その口論にかき消されていた沙紀のすすり泣く声が唯一その病室を支配した。
しばらくの沈黙の間も幸太は真っ直ぐ少女達を見ていた。
もはや少女達に言い返す言葉はなかった。
幸太は泣き続ける沙紀の肩に手を置き病室から出ることを示唆した。
沙紀はうつろな意識の中それに従った。
病室を出てゆく二人の背中を見るとはなしにぼんやりとした視線で追いながら少女たちは、後悔を押し込めていた言い訳の軽さを感じていた。
幸太の言葉に後押しされた後悔は、言い訳を押し上げその罪を見せつけた。
26
留置所の面会室の中で男が沙紀を睨んでいた。
沙紀は視線を合わせられず、ずっとそのガラスを固定している枠を見ていた。
幸太はじっとその様子に時を任せていた。
やがて男はレオナのそのときの様子を、映画のシーンを思い出すかのように、詳細に二人に語った。
その男はレオナのその生涯に幕を閉じようとする間際に現れ最後の話し相手となった。
一通りの内容を話し終えた男は沙紀に向かって訊いた。
「どうしてあの子を捨てた?あんたは親なんだろう?どうしてのうのうと生きている!あの子があんなふうに死ぬことを、あんたが産み落としたときにあんたが決めてしまったんだぞ!」男が声を抑えて沙紀を責めた。
沙紀はまた、唯々泣いていた。
幸太が静かに応答した。
「その通りです・・・。きっと誰が聞いても許し難い行為だと思います。」
少しの間をとって幸太が更に言葉を継いだ。
「私は・・・いままでいつも性別の区別なく“人”としての思いを優先してきました。」
鼻で深く吸い込んだ息を口から吐き出し、唇をその歯に巻き込むように硬く閉じた後、幸太はその思いを、ガラスの向こうの男を真っ直ぐ見て続けた。

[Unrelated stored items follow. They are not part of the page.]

-- ==== Sys2Proof/Machine/Movers.lean ====
section
/-! DEFINITION. Tile movers (R257–R270) and the egress of a core's data (R240, R265, R668).
Assumption log: DEDUCED 37. -/

namespace Sys2Proof.Machine

/-! ### The elements of a tile (R261, R262) -/

/-- The tiles of a command. -/
def mvTiles (d : MvDesc) : Nat := d.ext.getD 2 1 * d.ext.getD 3 1 * d.ext.getD 4 1

/-- The indices (i4, i3, i2) of the `t`-th tile, as a function of the dimension. -/
def tileIdx (d : MvDesc) (t : Nat) : Nat → Nat
  | 2 => t % d.ext.getD 2 1
  | 3 => t / d.ext.getD 2 1 % d.ext.getD 3 1
  | 4 => t / (d.ext.getD 2 1 * d.ext.getD 3 1)
  | _ => 0

/-- An index of a dimension reads the source. -/
def idxValid (d : MvDesc) (k i : Nat) : Bool := decide (d.padlo.getD k 0 ≤ i ∧ i < d.ext.getD k 1 - d.padhi.getD k 0)

/-- Σ over the dimensions of index × stride. -/
def strideSum (str : List Int) (idx : Nat → Int) : Int := ((List.range 5).map fun k => idx k * str.getD k 0).foldl (· + ·) 0

/-- An element of a tile: its run of dimension 0, where it comes from, if anywhere, and where it goes. -/
structure MvElem where
  run : Nat
  src : Option Nat
  dst : Nat
  deriving DecidableEq, Repr

/-- The elements of the `t`-th tile in cursor order. -/
def tileElems (d : MvDesc) (t : Nat) : List MvElem :=
  (List.range (d.ext.getD 1 1)).flatMap fun i1 => (List.range (d.ext.getD 0 1)).map fun i0 =>
    let idx (k : Nat) : Nat := if k = 0 then i0 else if k = 1 then i1 else tileIdx d t k
    let ok := (List.range 5).all fun k => idxValid d k (idx k)
    { run := i1,
      src := if ok then
          some (((d.src : Int) + strideSum d.sstr fun k => (idx k : Int) - (d.padlo.getD k 0 : Int)).toNat)
        else none,
      dst := ((d.dst : Int) + strideSum d.dstr fun k => (idx k : Int)).toNat }

/-- The padding element (R261). -/
def padElem (d : MvDesc) : List Byte := (List.range (mvEsize d)).map fun i => (leBytes 4 d.padval).getD (i % 4) 0

/-- The global addresses that a tile reads, and writes. -/
def tileReads (d : MvDesc) (t : Nat) : List Nat := if mvSrcGlobal d then (tileElems d t).filterMap MvElem.src else []
def tileWrites (d : MvDesc) (t : Nat) : List Nat := if mvDstGlobal d then (tileElems d t).map MvElem.dst else []

/-! ### Starting a tile (R264, R306) -/

def modMover (s : State) (core m : Nat) (f : MoverCmd → MoverCmd) : State :=
  modCore s core fun k => { k with movers := mmod k.movers m f }

/-- The key under which a mover's writes are known (R266). -/
def moverKey (core m : Nat) : Nat := 4294967296 + 4 * core + m

/-- The pages of addresses. -/
def pagesOf (vas : List Nat) : List Nat := (vas.map fun v => v / 4096 * 4096).eraseDups

/-- The target of an address among translations. -/
def tgtIn (s : State) (trs : List Trans) (ctx va : Nat) : Option Tgt :=
  (trs.find? fun t => t.covers ctx va).map fun t => t.target s va

/-- The line requests of a tile's source: of each run, each line with the sectors read (R269). -/
def tileRuns (s : State) (trs : List Trans) (ctx : Nat) (d : MvDesc) (t : Nat) : List (Nat × Tgt × BitVec 4) :=
  if mvSrcGlobal d then
    let l := (tileElems d t).foldl (fun (l : List ((Nat × Tgt) × BitVec 4)) e =>
      match e.src.bind (tgtIn s trs ctx) with
      | some x => aset l (e.run, x.line) (((aget l (e.run, x.line)).getD 0) ||| (1#4 <<< x.sect))
      | none => l) []
    l.map fun e => (e.1.1, e.1.2, e.2)
  else []

/-- The tile at a mover's cursor translated and its source requested; a page that misses makes it wait, a denied one ends
the command, and so does an undeclared write, as a group fault of the launching store (R306, R317). -/
def startTile (s : State) (core m : Nat) (x : MoverCmd) : State :=
  let d := parseMv x.desc
  let ctx := ctxOf s x.cmd
  let acc : Access := if mvDstGlobal d then .write else .read
  let vas := tileReads d x.cursor ++ tileWrites d x.cursor
  let ps := pagesOf vas
  match place s ctx x.cmd acc 1 (ps.map fun p => (0, p)) with
  | .bad c va => failCmd s x.cmd c pgXLT va
  | .walk ws =>
    let s := modMover s core m fun y => { y with phase := .retry, waiting := ws }
    let r := startWalks ctx acc (.mover core x.cmd) ws s
    modMover r.2 core m fun y => { y with waiting := y.waiting.filter r.1.contains }
  | .ok l =>
    let trs := (l.map fun e => e.2.1).eraseDups
    let retried := x.phase == .retry
    if acc = .write ∧ undeclared s x.cmd l = true then
      faultCmdAt s core x.group x.cmd x.pc Code.groupUndeclaredWrite 0
    else
      match goneTarget s l with
      | some (c, n) => failCmd s x.cmd c (pgHNS (pathPort s n)) 0
      | none =>
        let pairs := if acc = .write then pairsOf ((tileWrites d x.cursor).filterMap fun va =>
            (trs.find? fun t => t.covers ctx va).map fun t => (0, t, t.target s va)) else []
        match pairs.find? fun i => !pairFree s x.cmd i with
        | some i => busyEnd s x.cmd ⟨nodeId s, i, false⟩
        | none =>
          let s := pairs.foldl (fun s i => ownPair s x.cmd i) s
          let todo := tileRuns s trs ctx d x.cursor
          let s := modMover s core m fun y => { y with phase := .reading, waiting := [], trs, todo }
          let s := if retried then pmcEvent s (pgTMV core) 0x0106 1 (some ctx) else s
          let s := if mvSrcGlobal d then s else awaitBanks s core none ((tileElems d x.cursor).filterMap MvElem.src)
          sendMoverReads core m todo.length s
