/-! ### Sending -/

/-- What a link-control block says when it leaves: PERF, and the next PSN expected (R395, R396, R405). -/
def linkNow (s : State) (b : Blk) : Blk :=
  let p := peerOf s b.dst
  match b.msg with
  | .ack _ => { b with msg := .ack (perfOf p), psn := p.data.expect }
  | .nak true => { b with psn := p.ctl.expect }
  | .nak false => { b with psn := p.data.expect }
  | _ => { b with psn := p.data.expect }

/-- The PSNs of new blocks (R397). -/
def numbered (psn : Nat) : List Blk → List Blk
  | [] => []
  | b :: t => { b with psn } :: numbered ((psn + 1) % 2 ^ 32) t

/-- A COMMIT or DISCARD token names the last data block sent to its destination (R297). -/
def stamped (s : State) (b : Blk) : Blk :=
  let last := ((peerOf s b.dst).data.next + 2 ^ 32 - 1) % 2 ^ 32
  match b.msg with
  | .commit _ => { b with msg := .commit last }
  | .discard _ => { b with msg := .discard last }
  | _ => b

/-- The first transmission of a block: a token's time starts (R303, R400), a request's deadline (R408), a write awaits PERF. -/
def firstSent (s : State) (b : Blk) : State :=
  match b.msg with
  | .commit _ | .discard _ => setDest' s b
  | .read _ | .atomic _ _ =>
    let s := regSafePoint s (pgHNS 0) Reg.hnsDeadline 0
    let due := s.now + usec (clampTo 2 64 (reg s Reg.hnsDeadline))
    let s := chargeBlk s b
    modPeer s b.dst fun p =>
      let outReqs := mmod p.outReqs b.req fun r => { r with due := some due, psn := some b.psn }
      { p with outReqs }
  | .write _ | .writeMasked _ _ | .reduce _ _ =>
    modPeer (chargeBlk s b) b.dst fun p => { p with unperf := p.unperf ++ [⟨b.psn, b⟩] }
  | _ => chargeBlk s b
where
  /-- The token is out. -/
  setDest' (s : State) (b : Blk) : State :=
    match destSt s b.tag b.dst with
    | some .queued => setDest s b.tag b.dst (.sent s.now)
    | _ => s

/-- BE blocks granted to a peer now (R403): up to HNS_BEWIN, within the receive pool of 8,192 of the port. -/
def grantFor (s : State) (port n : Nat) : Nat :=
  let out := ((s.fab.peers.filter fun e => pathPort s e.1 == port).map fun e => e.2.granted).foldl (· + ·) 0
  min (clampTo 8 1024 (reg s Reg.hnsBewin) - (peerOf s n).granted) (8192 - out)

/-- The header fields that sending fills in (R395). -/
def onWire (s : State) (cls credit : Nat) (b : Blk) : WireBlk :=
  let p := peerOf s b.dst
  let ack := match b.msg with
    | .ack _ | .nak _ | .heartbeat | .timeReq _ _ _ _ | .timeResp _ _ _ _ _ _ _ => p.ctl.expect
    | _ => if cls = 0 then p.ctl.expect else p.data.expect
  { blk := { b with cls }, src := nodeId s, session := p.session, epoch := s.fab.epoch, ack, credit }

/-- The first block of a frame carries the grant. -/
def frameWires (s : State) (cls grant : Nat) : List Blk → List WireBlk
  | [] => []
  | b :: t => onWire s cls grant b :: t.map (onWire s cls 0)

/-- The acknowledgments that a frame has carried are no longer owed (R398); PERF goes only with an ACK block. -/
def acksCarried (s : State) (n cls : Nat) (bs : List Blk) : State :=
  let acks : Bool := bs.any fun b => match b.msg with
    | .ack _ => true
    | _ => false
  modPeer s n fun p =>
    let perf := perfOf p
    let link : Bool := bs.any fun b => match b.msg with
      | .ack _ | .heartbeat => true
      | _ => false
    let ctl := if cls = 0 ∨ link then { p.ctl with ackDue := none } else p.ctl
    let data := if acks ∨ (cls ≠ 0 ∧ p.perfTold = perf) then { p.data with ackDue := none } else p.data
    { p with ctl, data, perfTold := if acks then perf else p.perfTold, lastSent := s.now,
             lastActive := if bs.all (fun b => b.msg == .heartbeat) then p.lastActive else s.now }

/-- A stream after new blocks have been sent: they are kept until ACK covers them (R399). -/
def keepSent (t : StreamSt) (now : Nat) (bs : List Blk) : StreamSt :=
  { t with next := (t.next + bs.length) % 2 ^ 32, sent := t.sent ++ bs, cursor := t.cursor + bs.length,
           lastAdv := if t.sent.isEmpty then now else t.lastAdv, resent := if t.sent.isEmpty then false else t.resent }

/-- A list without the first blocks toward a destination that a frame took. -/
def without (n k : Nat) : List Blk → List Blk
  | [] => []
  | b :: t => if k = 0 then b :: t else if b.dst = n then without n (k - 1) t else b :: without n k t

/-- A frame's blocks leave their queue, numbered and kept where their stream is sequenced; the blocks as sent. -/
def takeFrame (s : State) (port : Nat) (f : Frame) : List Blk × State :=
  let n := f.dst
  let k := f.blks.length
  match f.src with
  | .link => (f.blks.map (linkNow s), modPort s port fun q => { q with link_ := without n k q.link_ })
  | .ctlAgain => (f.blks, modPeer s n fun p => { p with ctl := { p.ctl with cursor := p.ctl.cursor + k } })
  | .again => (f.blks, modPeer s n fun p => { p with data := { p.data with cursor := p.data.cursor + k } })
  | .reroute =>
    let bs := numbered (peerOf s n).ctl.next f.blks
    let s := modPeer s n fun p =>
      { p with ctl := keepSent p.ctl s.now bs, reroute := p.reroute.map fun r => { r with told := true } }
    (bs, s)
  | .ctl =>
    let bs := numbered (peerOf s n).ctl.next (f.blks.map (stamped s))
    let s := modPort s port fun q => { q with ctl := without n k q.ctl }
    let s := modPeer s n fun p => { p with ctl := keepSent p.ctl s.now bs }
    (bs, bs.foldl firstSent s)
  | .ord | .reads | .resp =>
    let bs := numbered (peerOf s n).data.next (f.blks.map fun b => { b with cls := f.cls })
    let s := modPort s port fun q =>
      match f.src with
      | .ord => { q with ord := without n k q.ord }
      | .reads => { q with reads := without n k q.reads }
      | _ => { q with resp := without n k q.resp }
    let use := if f.src = .resp ∨ f.cls = 1 then 0 else k
    let s := modPeer s n fun p => { p with data := keepSent p.data s.now bs, credits := p.credits - use }
    (bs, bs.foldl firstSent s)

/-- The port after a frame of a class: the slot's budget, the run of SCHED frames, whose turn is over. -/
def notePort (s : State) (port : Nat) (f : Frame) (bs : List Blk) : State :=
  let fresh : Bool := f.cls == 1 && (portOf s port).slot.any fun o => o.used == 0
  let s := if fresh then pmcEvent s (pgHNS port) 0x0106 1 none else s
  modPort s port fun q =>
    let slot := if f.cls = 1 then q.slot.map fun o => { o with used := o.used + framePayload bs } else q.slot
    let schedRun := if f.cls = 1 then q.schedRun + 1 else if f.cls = 2 then 0 else q.schedRun
    let turn := if f.src = .ord ∨ f.src = .reads then (if f.cls = 2 then f.dst else q.turn) else q.turn
    { q with slot, schedRun, turn, lastDone := s.now }

/-- Room in an egress buffer lets held work go on (R668). -/
def wakeAll (s : State) : State := s.cores.foldl (fun s e => wakeCredit s e.1) s

/-- One frame sent. -/
def sendFrame (s : State) (port : Nat) (f : Frame) : State :=
  let r := takeFrame s port f
  let s := regSafePoint r.2 (pgHNS 0) Reg.hnsBewin 0
  let grant := grantFor s port f.dst
  let ws := frameWires s f.cls grant r.1
  let s := emit s (.frame port ws (frameOctets s port f.dst f.cls ws))
  let s := modPeer s f.dst fun p => { p with granted := p.granted + grant }
  let s := notePort (acksCarried s f.dst f.cls r.1) port f r.1
  let s := pmcEvent (pmcEvent s (pgHNS port) (0x0100 + f.cls) 1 none) (pgHNS port) 0x0103 r.1.length none
  if f.src = .ord then wakeAll s else s

/-- What a port that can send nothing waits for: room in its replay buffer, or credits (R399, R403). -/
def countStall (s : State) (port : Nat) : State :=
  let p := portOf s port
  if (p.ctl ++ p.ord ++ p.reads ++ p.resp).isEmpty then s
  else if replayRoom s port < 328 then pmcEvent s (pgHNS port) 0x0105 1 none
  else if (p.ord ++ p.reads).any fun b => (peerOf s b.dst).credits == 0 then pmcEvent s (pgHNS port) 0x0104 1 none
  else s

def execFrameSend (port : Nat) (s : State) : Host.Outcome State Fault Refusal :=
  if (portOf s port).link = .run then
    match planFrame s port with
    | some f => .next (sendFrame s port f)
    | none => .next (countStall s port)
  else .next s

/-! ### Timers that send link-control blocks (R398, R404) -/

/-- A link-control block of a kind already waits for a peer. -/
def linkQueued (s : State) (n : Nat) (p : Msg → Bool) : Bool :=
  (portOf s (pathPort s n)).link_.any fun b => b.dst == n && p b.msg

def ackLate (s : State) (n : Nat) : Bool :=
  let p := peerOf s n
  let due (t : Option Nat) : Bool := match t with
    | some c => since s c 1800
    | none => false
  (due p.ctl.ackDue || due p.data.ackDue)
    && !(linkQueued s n fun m => match m with | .ack _ => true | _ => false)

def execAckTimer (node : Nat) (s : State) : Host.Outcome State Fault Refusal :=
  if ackLate s node then .next (sendLink s node 0 (.ack 0)) else .next s

def heartbeatDue (s : State) (n : Nat) : Bool :=
  let p := peerOf s n
  (p.state == .up || p.state == .suspect) && p.active && since s p.lastSent (usec 1)
    && !(linkQueued s n fun m => m == .heartbeat)

def execHeartbeatTimer (node : Nat) (s : State) : Host.Outcome State Fault Refusal :=
  if heartbeatDue s node then .next (sendLink s node 0 .heartbeat) else .next s

end Sys2Proof.Machine
end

「でも・・・でも、このことに関して、私は女性であるこの人が抱えたその呵責を理解できていません。それはきっと一生わからないことなのでしょう・・・。」
「・・・しかし、その私でさえ潰されそうなこの心を、どうにか奮い起こしてこうしてここに伺っています。・・・それが当事者であり、ましてや、女であり、あの子を産んだこの人の辛さは、きっと私の比ではないだろうということは理解しています。」
「いままで・・・この人はそんな思いをあの子を産んでからこれまで、抱えてきたのも事実なんです。まして、償う対象のあの子が亡くなってしまった今に至ってしまっては・・・。」その感情に断ち切られまいと言葉を続ける幸太が、我慢しきれず言葉を詰まらせた。
幸太が呼吸を整えるまでの少しの間沈黙が幸太の思いを受け継いだ。
「・・・ありがとうございます。あの子の言葉に心を傾けていただいて。・・・真剣にその思いを受け入れていただいて。本当にありがとうございます。」幸太はその思いを正直に男に告げた。
男が黙って幸太を見詰めた。
沙紀は腰を下ろした椅子の上で体を折って泣いた。